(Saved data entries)
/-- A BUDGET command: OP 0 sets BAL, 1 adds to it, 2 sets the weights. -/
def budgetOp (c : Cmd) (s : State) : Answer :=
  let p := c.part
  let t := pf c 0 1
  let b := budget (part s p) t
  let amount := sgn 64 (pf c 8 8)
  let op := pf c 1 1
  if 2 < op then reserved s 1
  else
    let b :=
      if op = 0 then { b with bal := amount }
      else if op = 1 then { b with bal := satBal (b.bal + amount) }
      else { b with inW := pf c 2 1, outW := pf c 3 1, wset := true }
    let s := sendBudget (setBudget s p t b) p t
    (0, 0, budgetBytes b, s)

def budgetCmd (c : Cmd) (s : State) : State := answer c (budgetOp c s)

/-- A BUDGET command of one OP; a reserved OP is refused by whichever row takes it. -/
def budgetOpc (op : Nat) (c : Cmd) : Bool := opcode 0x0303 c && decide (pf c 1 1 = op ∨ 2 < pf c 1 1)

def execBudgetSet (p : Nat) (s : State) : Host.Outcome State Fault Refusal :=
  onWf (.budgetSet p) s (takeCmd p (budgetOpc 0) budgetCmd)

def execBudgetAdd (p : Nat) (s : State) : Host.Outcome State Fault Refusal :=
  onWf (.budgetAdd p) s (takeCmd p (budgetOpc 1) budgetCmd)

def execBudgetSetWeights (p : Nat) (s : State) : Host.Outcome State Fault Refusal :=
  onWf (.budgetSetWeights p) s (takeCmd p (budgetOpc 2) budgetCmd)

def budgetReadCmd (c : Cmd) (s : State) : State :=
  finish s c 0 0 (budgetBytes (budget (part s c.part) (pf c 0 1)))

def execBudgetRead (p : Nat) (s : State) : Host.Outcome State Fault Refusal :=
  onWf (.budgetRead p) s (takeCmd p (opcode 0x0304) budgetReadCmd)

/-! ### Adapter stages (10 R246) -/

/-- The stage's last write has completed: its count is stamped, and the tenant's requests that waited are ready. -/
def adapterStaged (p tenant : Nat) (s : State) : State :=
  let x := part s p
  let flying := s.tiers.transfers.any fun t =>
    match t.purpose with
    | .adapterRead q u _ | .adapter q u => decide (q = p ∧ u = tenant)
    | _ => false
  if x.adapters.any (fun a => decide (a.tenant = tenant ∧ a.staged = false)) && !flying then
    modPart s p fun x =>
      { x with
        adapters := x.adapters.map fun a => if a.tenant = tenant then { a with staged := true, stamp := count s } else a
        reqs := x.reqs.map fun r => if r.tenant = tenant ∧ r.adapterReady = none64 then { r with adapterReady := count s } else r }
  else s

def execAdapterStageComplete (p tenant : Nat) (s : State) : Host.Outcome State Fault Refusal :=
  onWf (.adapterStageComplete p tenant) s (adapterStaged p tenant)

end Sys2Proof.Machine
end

---

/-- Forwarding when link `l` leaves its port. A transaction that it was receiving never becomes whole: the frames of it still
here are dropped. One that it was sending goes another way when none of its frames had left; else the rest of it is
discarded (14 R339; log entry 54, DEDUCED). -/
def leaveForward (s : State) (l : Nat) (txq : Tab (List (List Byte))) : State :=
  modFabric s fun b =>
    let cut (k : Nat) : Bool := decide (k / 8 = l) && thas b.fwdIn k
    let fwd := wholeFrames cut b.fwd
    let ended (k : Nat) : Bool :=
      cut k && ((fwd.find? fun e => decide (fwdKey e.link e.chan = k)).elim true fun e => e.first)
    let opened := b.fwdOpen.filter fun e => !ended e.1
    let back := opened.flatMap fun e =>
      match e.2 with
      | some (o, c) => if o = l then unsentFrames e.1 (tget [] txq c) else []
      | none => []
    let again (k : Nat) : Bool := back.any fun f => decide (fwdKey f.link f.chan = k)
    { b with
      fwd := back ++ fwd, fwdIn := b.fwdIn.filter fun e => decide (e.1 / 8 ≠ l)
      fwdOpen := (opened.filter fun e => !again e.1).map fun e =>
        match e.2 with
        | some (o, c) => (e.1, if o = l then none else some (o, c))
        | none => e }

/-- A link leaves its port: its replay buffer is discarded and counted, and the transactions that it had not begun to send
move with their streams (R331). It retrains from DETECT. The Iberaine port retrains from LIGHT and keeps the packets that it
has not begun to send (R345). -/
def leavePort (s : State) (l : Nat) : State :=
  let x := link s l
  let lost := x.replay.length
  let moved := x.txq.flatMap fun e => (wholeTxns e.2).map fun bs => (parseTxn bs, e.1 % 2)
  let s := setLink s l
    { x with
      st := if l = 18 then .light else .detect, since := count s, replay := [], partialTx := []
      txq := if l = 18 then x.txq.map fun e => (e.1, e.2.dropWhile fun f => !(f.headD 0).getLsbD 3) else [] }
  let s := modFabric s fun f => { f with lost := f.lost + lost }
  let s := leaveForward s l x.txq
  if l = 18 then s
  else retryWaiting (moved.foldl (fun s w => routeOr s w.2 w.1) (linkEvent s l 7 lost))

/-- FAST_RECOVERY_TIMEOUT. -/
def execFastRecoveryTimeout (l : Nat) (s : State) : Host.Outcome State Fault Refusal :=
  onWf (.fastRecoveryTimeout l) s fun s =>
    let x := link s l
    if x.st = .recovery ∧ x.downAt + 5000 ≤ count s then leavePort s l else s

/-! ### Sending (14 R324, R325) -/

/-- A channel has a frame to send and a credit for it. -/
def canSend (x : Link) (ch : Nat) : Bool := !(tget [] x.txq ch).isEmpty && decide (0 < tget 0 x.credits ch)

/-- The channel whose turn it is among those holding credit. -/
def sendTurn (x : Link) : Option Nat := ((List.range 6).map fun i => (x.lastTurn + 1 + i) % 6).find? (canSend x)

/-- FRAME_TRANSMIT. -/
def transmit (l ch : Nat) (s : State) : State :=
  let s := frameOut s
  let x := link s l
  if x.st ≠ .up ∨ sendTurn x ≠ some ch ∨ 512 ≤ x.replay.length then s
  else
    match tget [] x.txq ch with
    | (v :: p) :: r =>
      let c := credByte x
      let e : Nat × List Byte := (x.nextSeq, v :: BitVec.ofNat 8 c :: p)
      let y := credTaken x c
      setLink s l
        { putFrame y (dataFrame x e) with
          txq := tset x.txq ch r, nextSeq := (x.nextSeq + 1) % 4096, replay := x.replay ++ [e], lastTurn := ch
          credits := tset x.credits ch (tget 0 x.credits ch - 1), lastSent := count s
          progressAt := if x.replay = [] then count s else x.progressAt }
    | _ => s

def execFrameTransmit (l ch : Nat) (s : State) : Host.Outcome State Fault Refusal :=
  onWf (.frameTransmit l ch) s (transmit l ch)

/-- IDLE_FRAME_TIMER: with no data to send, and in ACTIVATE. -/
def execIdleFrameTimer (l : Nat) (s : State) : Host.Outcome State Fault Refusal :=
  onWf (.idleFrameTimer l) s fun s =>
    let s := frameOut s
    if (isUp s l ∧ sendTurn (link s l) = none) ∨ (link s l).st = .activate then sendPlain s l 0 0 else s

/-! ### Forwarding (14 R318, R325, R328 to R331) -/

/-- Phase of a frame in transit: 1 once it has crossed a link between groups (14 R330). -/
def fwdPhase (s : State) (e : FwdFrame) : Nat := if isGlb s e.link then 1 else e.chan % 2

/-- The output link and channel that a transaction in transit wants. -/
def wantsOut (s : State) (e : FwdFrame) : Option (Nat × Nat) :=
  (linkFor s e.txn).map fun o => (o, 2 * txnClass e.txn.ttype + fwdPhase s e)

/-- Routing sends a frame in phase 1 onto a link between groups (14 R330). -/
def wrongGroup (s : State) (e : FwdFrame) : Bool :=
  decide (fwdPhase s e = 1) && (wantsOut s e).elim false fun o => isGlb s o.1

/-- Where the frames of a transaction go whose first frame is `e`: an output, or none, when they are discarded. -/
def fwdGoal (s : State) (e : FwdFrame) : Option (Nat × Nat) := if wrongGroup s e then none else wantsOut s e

==

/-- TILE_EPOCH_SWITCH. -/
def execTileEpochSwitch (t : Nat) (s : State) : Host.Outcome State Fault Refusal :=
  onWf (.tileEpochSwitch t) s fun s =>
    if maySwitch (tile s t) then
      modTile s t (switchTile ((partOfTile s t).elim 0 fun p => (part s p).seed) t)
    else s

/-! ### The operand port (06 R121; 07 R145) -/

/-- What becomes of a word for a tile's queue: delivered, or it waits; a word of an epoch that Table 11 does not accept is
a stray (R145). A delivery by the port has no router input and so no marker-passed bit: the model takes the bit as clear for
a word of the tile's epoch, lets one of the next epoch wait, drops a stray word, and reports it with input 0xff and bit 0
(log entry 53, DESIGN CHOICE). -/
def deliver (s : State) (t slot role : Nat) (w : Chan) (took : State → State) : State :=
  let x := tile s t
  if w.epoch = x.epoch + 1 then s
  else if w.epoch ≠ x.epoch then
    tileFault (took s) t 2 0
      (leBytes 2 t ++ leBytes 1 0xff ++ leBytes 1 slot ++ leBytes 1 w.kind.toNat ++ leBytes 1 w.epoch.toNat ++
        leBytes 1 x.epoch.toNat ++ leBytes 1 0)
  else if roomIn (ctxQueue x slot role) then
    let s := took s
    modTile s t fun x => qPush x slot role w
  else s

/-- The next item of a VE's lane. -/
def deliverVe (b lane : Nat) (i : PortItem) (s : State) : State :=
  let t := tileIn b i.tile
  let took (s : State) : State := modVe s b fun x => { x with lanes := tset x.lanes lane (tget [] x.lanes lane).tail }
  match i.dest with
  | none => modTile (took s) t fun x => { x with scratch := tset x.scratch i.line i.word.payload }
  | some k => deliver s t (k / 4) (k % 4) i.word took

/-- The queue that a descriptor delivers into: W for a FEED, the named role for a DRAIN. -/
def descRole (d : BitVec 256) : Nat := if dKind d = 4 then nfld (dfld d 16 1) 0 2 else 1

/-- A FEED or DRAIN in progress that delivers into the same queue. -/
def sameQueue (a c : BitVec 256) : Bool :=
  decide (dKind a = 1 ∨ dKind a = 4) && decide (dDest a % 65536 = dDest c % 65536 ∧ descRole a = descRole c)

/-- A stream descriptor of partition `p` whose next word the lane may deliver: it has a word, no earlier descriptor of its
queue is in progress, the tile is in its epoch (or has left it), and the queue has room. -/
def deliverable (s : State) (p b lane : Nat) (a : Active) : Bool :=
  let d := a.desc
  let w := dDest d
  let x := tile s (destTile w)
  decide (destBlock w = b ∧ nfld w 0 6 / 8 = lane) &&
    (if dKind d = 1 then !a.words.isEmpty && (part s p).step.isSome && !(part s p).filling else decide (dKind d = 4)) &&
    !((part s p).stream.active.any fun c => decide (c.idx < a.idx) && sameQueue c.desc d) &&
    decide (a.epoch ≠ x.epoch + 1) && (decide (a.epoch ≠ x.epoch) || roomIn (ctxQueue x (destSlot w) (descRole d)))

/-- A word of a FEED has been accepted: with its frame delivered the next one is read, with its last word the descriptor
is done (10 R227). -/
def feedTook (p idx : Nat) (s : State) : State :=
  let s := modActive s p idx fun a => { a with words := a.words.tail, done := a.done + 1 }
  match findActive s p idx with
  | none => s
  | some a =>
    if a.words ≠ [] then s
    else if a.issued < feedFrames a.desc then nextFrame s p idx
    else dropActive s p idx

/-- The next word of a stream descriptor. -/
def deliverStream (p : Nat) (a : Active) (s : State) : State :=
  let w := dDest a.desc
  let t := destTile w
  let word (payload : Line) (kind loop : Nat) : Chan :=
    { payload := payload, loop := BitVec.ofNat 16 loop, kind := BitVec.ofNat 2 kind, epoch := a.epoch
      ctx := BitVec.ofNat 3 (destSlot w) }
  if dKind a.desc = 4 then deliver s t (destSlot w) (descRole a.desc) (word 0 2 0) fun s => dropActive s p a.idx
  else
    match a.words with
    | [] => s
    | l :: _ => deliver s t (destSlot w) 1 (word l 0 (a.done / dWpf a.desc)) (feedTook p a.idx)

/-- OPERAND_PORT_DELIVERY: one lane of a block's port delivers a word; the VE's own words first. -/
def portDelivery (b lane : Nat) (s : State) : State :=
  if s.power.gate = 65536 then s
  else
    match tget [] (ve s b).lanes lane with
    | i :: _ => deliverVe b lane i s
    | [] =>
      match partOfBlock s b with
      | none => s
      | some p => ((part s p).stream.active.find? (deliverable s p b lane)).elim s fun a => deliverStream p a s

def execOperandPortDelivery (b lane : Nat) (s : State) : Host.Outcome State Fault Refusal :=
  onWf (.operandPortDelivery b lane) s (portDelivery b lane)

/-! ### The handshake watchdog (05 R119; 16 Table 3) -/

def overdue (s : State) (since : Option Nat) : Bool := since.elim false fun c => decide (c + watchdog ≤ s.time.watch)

**WORK INSTRUCTION**
The entries above hold a line with "modTile s t fun x => qPush x slot role w" and a later line with "descriptor of its". Write out exactly those lines and all lines between, nothing more.

**RESPONSE TO THIS EXERCISE**
    modTile s t fun x => qPush x slot role w
  else s

/-- The next item of a VE's lane. -/
def deliverVe (b lane : Nat) (i : PortItem) (s : State) : State :=
  let t := tileIn b i.tile
  let took (s : State) : State := modVe s b fun x => { x with lanes := tset x.lanes lane (tget [] x.lanes lane).tail }
  match i.dest with
  | none => modTile (took s) t fun x => { x with scratch := tset x.scratch i.line i.word.payload }
  | some k => deliver s t (k / 4) (k % 4) i.word took

/-- The queue that a descriptor delivers into: W for a FEED, the named role for a DRAIN. -/
def descRole (d : BitVec 256) : Nat := if dKind d = 4 then nfld (dfld d 16 1) 0 2 else 1

/-- A FEED or DRAIN in progress that delivers into the same queue. -/
def sameQueue (a c : BitVec 256) : Bool :=
  decide (dKind a = 1 ∨ dKind a = 4) && decide (dDest a % 65536 = dDest c % 65536 ∧ descRole a = descRole c)

/-- A stream descriptor of partition `p` whose next word the lane may deliver: it has a word, no earlier descriptor of its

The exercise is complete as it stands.